START Dataset records

/-- Images: open, data, check, activate, confirm, trial and boot. Where Thoka starts the request, in recovery too, on the
state with the cycle's records entered: IMG_OPEN of a target the role lacks or of a length below its manifest or
beyond its bank is BAD_PARAM, of a running bank, the active slot or the slot of a trial BUSY, else its image is
opened; IMG_DATA without an open image is BUSY, beyond its length BAD_PARAM, else kept; IMG_CHECK of a sound and
covering image marks it checked, and a bank IDLE_OK, else it is INCOMPATIBLE with 196 and event 5; IMG_ACTIVATE of
another target is BAD_PARAM, in a trial, with a commit waiting or unchecked BUSY, not sound or covering INCOMPATIBLE,
else OK is sent, what waits is answered BUSY, and the firmware swaps. A confirm ends a trial whose firmware runs. A
trial that crashes, or runs out outside S2, goes back with 197. At a boot after a reset the images are read: the
active slot starts, else the other with 26, else, or without a valid header, recovery with 27; a new image that does
not pass goes back. Out of these states nothing changes (R357 to R359, R373, R390). RESULT of IMG_CHECK is a free
value (log entry 8); what the spec leaves open of images and of the start of requests is in log entries 62, 74 and
133. -/
def Obligations.ImagesComplete : Prop :=
  ∀ (s t : State) (r : Req), t = s.endCycle →
    (s.starts r = true →
      (∀ target len, t.imgTarget target = none → exec (.imgOpen r target len) s = .next (t.status r stBadParam)) ∧
      (∀ (target len i : Nat) (u : State), t.imgTarget target = some i →
        u = (if 2 ≤ i then t.idleWritten else t).setImage i { len := len } → exec (.imgOpen r target len) s =
          .next (if len < 64 ∨ (2 ≤ i ∧ 64 + bankSize < len) then t.status r stBadParam
            else if t.imgBusy i = true then t.status r stBusy
            else (u.setFw { u.mg.fw with opened := some i }).status r stOk)) ∧
      (∀ ofs bs, t.mg.fw.opened = none → exec (.imgData r ofs bs) s = .next (t.status r stBusy) ∧
        exec (.imgCheck r) s = .next (t.status r stBusy)) ∧
      (∀ (ofs : Nat) (bs : List Nat) (i : Nat), t.mg.fw.opened = some i → exec (.imgData r ofs bs) s =
        .next (if (t.image i).len < ofs + bs.length then t.status r stBadParam
          else if t.imgBusy i = true then t.status r stBusy else (t.imgStore i ofs bs).status r stOk)) ∧
      (∀ (i : Nat) (u : State) (data : List Nat), t.mg.fw.opened = some i →
        u = t.used.setImage i { t.image i with checked := true } → data = (t.image i).man ++ le 4 (t.free (2 ^ 32 - 1)) →
        exec (.imgCheck r) s = .next (if t.imgBusy i = true then t.status r stBusy
          else if t.imageSound i = true ∧ t.imageCovers i = true then
            (if 2 ≤ i then u.put LE_BANK_IDLE_OK 1 else u).reply r stOk data
          else ((t.used.raise 196).event 5 (2 ^ 88)).reply r stIncompatible data)) ∧
      (∀ (target i : Nat) (u v w : State), i = 1 - t.mg.fw.active → u = t.status r stOk →
        v = u.notStarted.foldl (fun s q => s.status q stBusy) u → w = { v with mg := { v.mg with cache := [] } } →
        exec (.imgActivate r target) s = .next (if target ≠ 0 then t.status r stBadParam
          else if t.mg.fw.state = 2 ∨ t.commitWaits = true ∨ (t.image i).checked = false then t.status r stBusy
          else if t.imageSound i = false ∨ t.imageCovers i = false then
            ((t.raise 196).event 5 (2 ^ 88)).status r stIncompatible
          else ((w.setFw { w.mg.fw with
            state := 3, active := i, recovery := false, started := false, opened := none }).put
              SYS_RSTCAUSE_KIND 3).event 5 0))) ∧
    (s.running = true →
      exec .firmwareConfirm s = .next (if (s.mg.fw.state = 2 ∨ s.mg.fw.state = 3) ∧ s.thokaRuns = true then
        s.setFw { s.mg.fw with state := 1 } else s) ∧
      (∀ (crashed : Bool) (u : State), u = (s.setFw { s.mg.fw with
          state := 0, active := 1 - s.mg.fw.active, started := false, opened := none }).raise 197 →
        exec (.trialTimeout crashed) s = .next (if (s.mg.fw.state = 2 ∨ s.mg.fw.state = 3) ∧
          (crashed = true ∨ s.get SH_STAT_STAGE < 2) then u else s)) ∧
      (∀ h a b, s.mg.fw.started = true ∨ s.mg.fw.recovery = true ∨ (s.mg.fw.state ≠ 0 ∧ s.mg.fw.state ≠ 3) →
        exec (.bootImageCheck h a b) s = .next s) ∧
      (∀ (h a b : List Nat) (u : State) (i : Nat) (bytes : Nat → List Nat), s.mg.fw.started = false →
        s.mg.fw.recovery = false → bytes = (fun j => if j = 0 then a else b) →
        u = (s.setImage 0 { s.image 0 with bytes := a, len := a.length }).setImage 1
          { s.image 1 with bytes := b, len := b.length } →
        (s.mg.fw.state = 3 → i = s.mg.fw.active → exec (.bootImageCheck h a b) s =
          .next (if u.bootOk (bytes i) = true then u.startSlot i else u.revert)) ∧
        (s.mg.fw.state = 0 → i = (if s.mg.fw.load = true then h.getD 7 0 % 2 else s.mg.fw.active) →
          exec (.bootImageCheck h a b) s =
            .next (if bootHeaderOk h = false then (u.setFw { u.mg.fw with recovery := true }).raise 27
              else if u.bootOk (bytes i) = true then u.startSlot i
              else if u.bootOk (bytes (1 - i)) = true then (u.startSlot (1 - i)).raise 26
              else (u.setFw { u.mg.fw with recovery := true }).raise 27))))

/-- Cluster: TICKALIGN, loss of alignment, re-phase and variables. In a Datum: a message of a Baseline link that is not in
ACTIVE does nothing, one with a bad CRC counts CL_MSG_CRC. The TICKALIGN of a neighbour is noted, with the tick start
it gives from its arrival, TXOFS and the delay of the link; the benchmark, and a Datum for which that link leads to no
parent, take no more from it; a follower accepts that of its parent. 8 quiet ticks of an aligned follower clear
ALIGNED and raise 24. A follower's next tick start takes the phase, in 1/16 ns, and number it follows, whole ticks
later until it lies ahead, and TICKMARK precedes its frames. Variables of this tick go to their words and event 12 + d
follows; those of another tick count VAR_STALE. Else nothing changes (R43, R364 to R366, R368, R369). -/
def Obligations.ClusterCommandsComplete : Prop :=
  ∀ s : State, s.isDatum = true →
    (∀ d m at' tk ws ok, 4 ≤ d ∨ s.lstate (17 + d) ≠ lsActive →
      exec (.tickalignReceive d m at' ok) s = .next s ∧ exec (.varsReceive d tk ws ok) s = .next s) ∧
    (∀ d m at' tk ws, d < 4 → s.lstate (17 + d) = lsActive →
      exec (.tickalignReceive d m at' false) s = .next (s.count CL_MSG_CRC) ∧
      exec (.varsReceive d tk ws false) s = .next (s.count CL_MSG_CRC)) ∧
    (∀ (d : Nat) (m : TickAlign) (at' : Nat) (x : Int) (u : State), d < 4 → s.lstate (17 + d) = lsActive →
      x = (at' : Int) - m.txofs - s.get (CL_BL_LINKDLY_VAL d) →
      u = { s with cl := { s.cl with nb := kset s.cl.nb d { msg := m, start := x.toNat } } } →
      (s.clpos = 0 → exec (.tickalignReceive d m at' true) s = .next u) ∧
      (s.clpos ≠ 0 → u.parent = none → exec (.tickalignReceive d m at' true) s = .next u) ∧
      (∀ e depth good, s.clpos ≠ 0 → u.parent = some (e, depth, good) → exec (.tickalignReceive d m at' true) s =
        .next (if e = d then u.acceptAlign d depth good m x else u))) ∧
    exec .alignmentLoss s = .next (if s.clpos ≠ 0 ∧ s.on CL_STAT_ALIGNED = true ∧ 8 ≤ s.cl.quiet then
      (s.put CL_STAT_ALIGNED 0).raise 24 else s) ∧
    (∀ x start k j, s.cl.rephase = some (x, k) → start = x / 32 →
      j = (if s.now < start ∨ s.tb.period = 0 then 0 else (s.now - start) / s.tb.period + 1) →
      exec .followerRephase s = .next { s with
        cl := { s.cl with rephase := none },
        tb := { s.tb with nextStart := start + j * s.tb.period, nextSub := x % 32, nextTick := (k + j) % 2 ^ 64, markDue := true } }) ∧
    (s.cl.rephase = none → exec .followerRephase s = .next s) ∧
    (∀ (d tk : Nat) (ws : List (Nat × Nat)) (base : Nat), d < 4 → s.lstate (17 + d) = lsActive →
      base = loopDataBase + s.cfg (CL_VRX_ADDR d) / 128 * 128 → exec (.varsReceive d tk ws true) s =
        .next (if tk % 2 ^ 32 = s.tb.tick % 2 ^ 32 then
          ((ws.filter fun e => e.1 < 32).foldl (fun s e => s.setMemWord (base + 4 * e.1) e.2) s).routeEvent (12 + d)
        else s.count VAR_STALE))

/-- Resets: PORn, a failed supply, the S4 reset, and their releases. PORn at any time puts the device into reset. A supply
that fails does the same to any device that neither PORn nor the S4 reset holds, where it only lets BYPF fall, and
enters the S4 reset in S4, which is the model's reading (log entry 77). Whatever the cause, the retention tail with
its number, the fired mark, SH_S4 (in their widths), the firmware images and the adoption records stay, memory is as
after reset, and every other register, but S4_LAST after another cause than PORn, has its reset value. The release of
PORn or a supply samples the straps: role 0 starts a Stake, 1 a Datum with its safety inputs as they are, else the
device is held; retained contents that were lost are emptied with 13 first. A release in another phase changes
nothing. The S4 reset begins when its steps, its record and a firing sequence are done, counts SH_S4 and sets S4_LAST;
its release samples the straps again and raises 31 in a device that then runs; else nothing changes. The detector
notes that the retained contents are lost (R1, R2, R268, R273, R361, R372, R379, R381, R386, R404). What reset leaves
where the spec gives no value is the model's (log entries 2 and 3). -/
def Obligations.ResetsComplete : Prop :=
  ∀ s : State,
    exec .pornAssert s = .next (s.powerReset .porn) ∧
    exec .supplyReset s = .next (if s.phase = .porn ∨ s.phase = .shed then { s with gs := { s.gs with bypf := false } }
      else if s.running = true ∧ s.get SH_STAT_STAGE = 4 then ((s.count SH_S4).powerReset .shed).put SH_STAT_S4_LAST 1
      else s.powerReset .supply) ∧
    (∀ (ph : Phase) (t : State), t = s.powerReset ph → t.phase = ph ∧ t.pending = s.pending ∧ t.mem = State.reset.mem ∧
      t.fb.tail = s.fb.tail ∧ t.gs.mark = s.gs.mark ∧ t.mg.fw.image = s.mg.fw.image.filter (·.1 < 2) ∧ t.mg.fw.active = s.mg.fw.active ∧
      t.mg.table = s.mg.table ∧ t.mg.mine = s.mg.mine ∧ t.get FB_TAILHEAD_SEQ = s.get FB_TAILHEAD_SEQ % 2 ^ 32 ∧
      t.get SH_S4 = s.get SH_S4 % 2 ^ 31 ∧
      (∀ f : Fld, f.key ≠ FB_TAILHEAD_SEQ.key → f.key ≠ SH_S4.key → f.key ≠ SH_S4_OVF.key →
        f.key ≠ SH_STAT_S4_LAST.key → t.get f = f.reset) ∧
      (ph = .porn → t.get SH_STAT_S4_LAST = SH_STAT_S4_LAST.reset)) ∧
    (∀ st m i u, s.phase = .porn ∨ s.phase = .supply → u = s.takeStraps st m →
      (st % 4 = 0 → u.role = .stake ∧ exec (.resetRelease st m i) s = .next u.takeRetained.startStake) ∧
      (st % 4 = 1 → u.role = .datum ∧ exec (.resetRelease st m i) s = .next (u.takeRetained.startDatum i)) ∧
      (2 ≤ st % 4 → u.phase = .roleHold ∧ exec (.resetRelease st m i) s = .next u)) ∧
    (∀ u : State, u.takeRetained = if u.fb.tailKept = true then u.put FB_STAT_TAIL_VALID 1
      else (((((({ u with gs := { u.gs with mark := false }, fb := { u.fb with tail := [], tailKept := true } } : State).put
        FB_TAILHEAD_SEQ 0).put SH_S4 0).put SH_S4_OVF 0).put FB_STAT_TAIL_VALID 0).raise 13)) ∧
    (∀ st m i, s.phase ≠ .porn → s.phase ≠ .supply → exec (.resetRelease st m i) s = .next s) ∧
    (s.running = true → exec .shedResetEntry s = .next (
      if s.get SH_STAT_STAGE = 4 ∧ s.fb.cycle.any FbRec.ofS4 = false ∧ (s.fb.queue.any fun e => e.rcd.ofS4) = false ∧ (s.gs.byp = .idle ∨ s.gs.byp = .released) then
        ((s.count SH_S4).powerReset .shed).put SH_STAT_S4_LAST 1 else s)) ∧
    (∀ st i u, s.phase = .shed → u = s.release st s.monument i →
      exec (.shedResetRelease st i) s = .next (if u.running = true then u.raise 31 else u)) ∧
    (∀ st i, s.phase ≠ .shed → exec (.shedResetRelease st i) s = .next s) ∧
    exec .retentionDetector s = .next { s with fb := { s.fb with tailKept := false } }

END Dataset records

Retype only the lines above between the line with "(∀ u : State, u.takeRetained" and the line with "u.gs with mark", counting those two lines as well, and keep every character as it is.

• Solution to the problem:
    (∀ u : State, u.takeRetained = if u.fb.tailKept = true then u.put FB_STAT_TAIL_VALID 1
      else (((((({ u with gs := { u.gs with mark := false }, fb := { u.fb with tail := [], tailKept := true } } : State).put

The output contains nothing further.